[Dataset entries]
▼

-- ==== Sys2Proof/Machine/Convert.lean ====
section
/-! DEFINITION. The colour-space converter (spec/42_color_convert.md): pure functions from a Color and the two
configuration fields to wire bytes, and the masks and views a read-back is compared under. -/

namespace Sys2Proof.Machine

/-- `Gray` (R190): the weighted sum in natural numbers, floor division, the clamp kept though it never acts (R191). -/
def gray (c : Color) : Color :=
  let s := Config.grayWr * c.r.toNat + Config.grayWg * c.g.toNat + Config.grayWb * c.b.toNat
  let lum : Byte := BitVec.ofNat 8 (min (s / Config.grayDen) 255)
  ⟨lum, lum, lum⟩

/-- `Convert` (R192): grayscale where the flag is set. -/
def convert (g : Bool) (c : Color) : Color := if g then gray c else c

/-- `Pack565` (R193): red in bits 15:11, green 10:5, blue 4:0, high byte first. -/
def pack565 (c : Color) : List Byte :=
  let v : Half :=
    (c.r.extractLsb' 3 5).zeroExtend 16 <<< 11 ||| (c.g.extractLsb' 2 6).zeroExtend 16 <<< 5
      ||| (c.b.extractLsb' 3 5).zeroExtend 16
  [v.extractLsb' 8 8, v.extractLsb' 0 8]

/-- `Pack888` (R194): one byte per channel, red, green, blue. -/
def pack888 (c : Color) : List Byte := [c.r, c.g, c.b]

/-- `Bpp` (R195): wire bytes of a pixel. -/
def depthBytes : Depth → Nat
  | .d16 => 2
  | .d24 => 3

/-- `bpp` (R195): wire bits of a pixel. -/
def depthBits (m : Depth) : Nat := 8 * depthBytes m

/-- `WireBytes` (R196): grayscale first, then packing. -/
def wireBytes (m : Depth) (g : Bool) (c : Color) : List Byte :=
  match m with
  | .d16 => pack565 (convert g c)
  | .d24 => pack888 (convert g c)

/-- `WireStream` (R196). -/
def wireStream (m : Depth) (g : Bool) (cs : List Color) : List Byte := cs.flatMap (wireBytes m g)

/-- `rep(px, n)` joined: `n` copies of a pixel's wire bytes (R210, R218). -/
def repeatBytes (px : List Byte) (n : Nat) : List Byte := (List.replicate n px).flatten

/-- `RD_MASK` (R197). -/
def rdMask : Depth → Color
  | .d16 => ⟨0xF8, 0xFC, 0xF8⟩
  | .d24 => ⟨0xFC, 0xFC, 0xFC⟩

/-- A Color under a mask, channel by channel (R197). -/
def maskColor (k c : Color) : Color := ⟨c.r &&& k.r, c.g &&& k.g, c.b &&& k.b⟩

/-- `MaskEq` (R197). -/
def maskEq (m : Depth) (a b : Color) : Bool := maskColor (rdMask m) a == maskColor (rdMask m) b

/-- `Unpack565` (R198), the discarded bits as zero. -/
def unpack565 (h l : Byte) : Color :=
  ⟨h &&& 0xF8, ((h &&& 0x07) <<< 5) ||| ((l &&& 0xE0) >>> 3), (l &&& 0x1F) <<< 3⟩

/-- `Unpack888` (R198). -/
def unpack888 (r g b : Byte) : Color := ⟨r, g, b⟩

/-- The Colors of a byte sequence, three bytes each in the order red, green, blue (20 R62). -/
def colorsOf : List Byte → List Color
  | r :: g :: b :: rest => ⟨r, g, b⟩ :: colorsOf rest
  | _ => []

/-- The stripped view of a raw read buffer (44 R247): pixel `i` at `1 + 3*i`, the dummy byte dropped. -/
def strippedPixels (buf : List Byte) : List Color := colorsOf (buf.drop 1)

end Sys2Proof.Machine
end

▲

Restate word for word only the lines above from the line containing "pack565 (convert g c)" to the line containing "(R210, R218). -/", both of them included.

  | .d16 => pack565 (convert g c)
  | .d24 => pack888 (convert g c)

/-- `WireStream` (R196). -/
def wireStream (m : Depth) (g : Bool) (cs : List Color) : List Byte := cs.flatMap (wireBytes m g)

/-- `rep(px, n)` joined: `n` copies of a pixel's wire bytes (R210, R218). -/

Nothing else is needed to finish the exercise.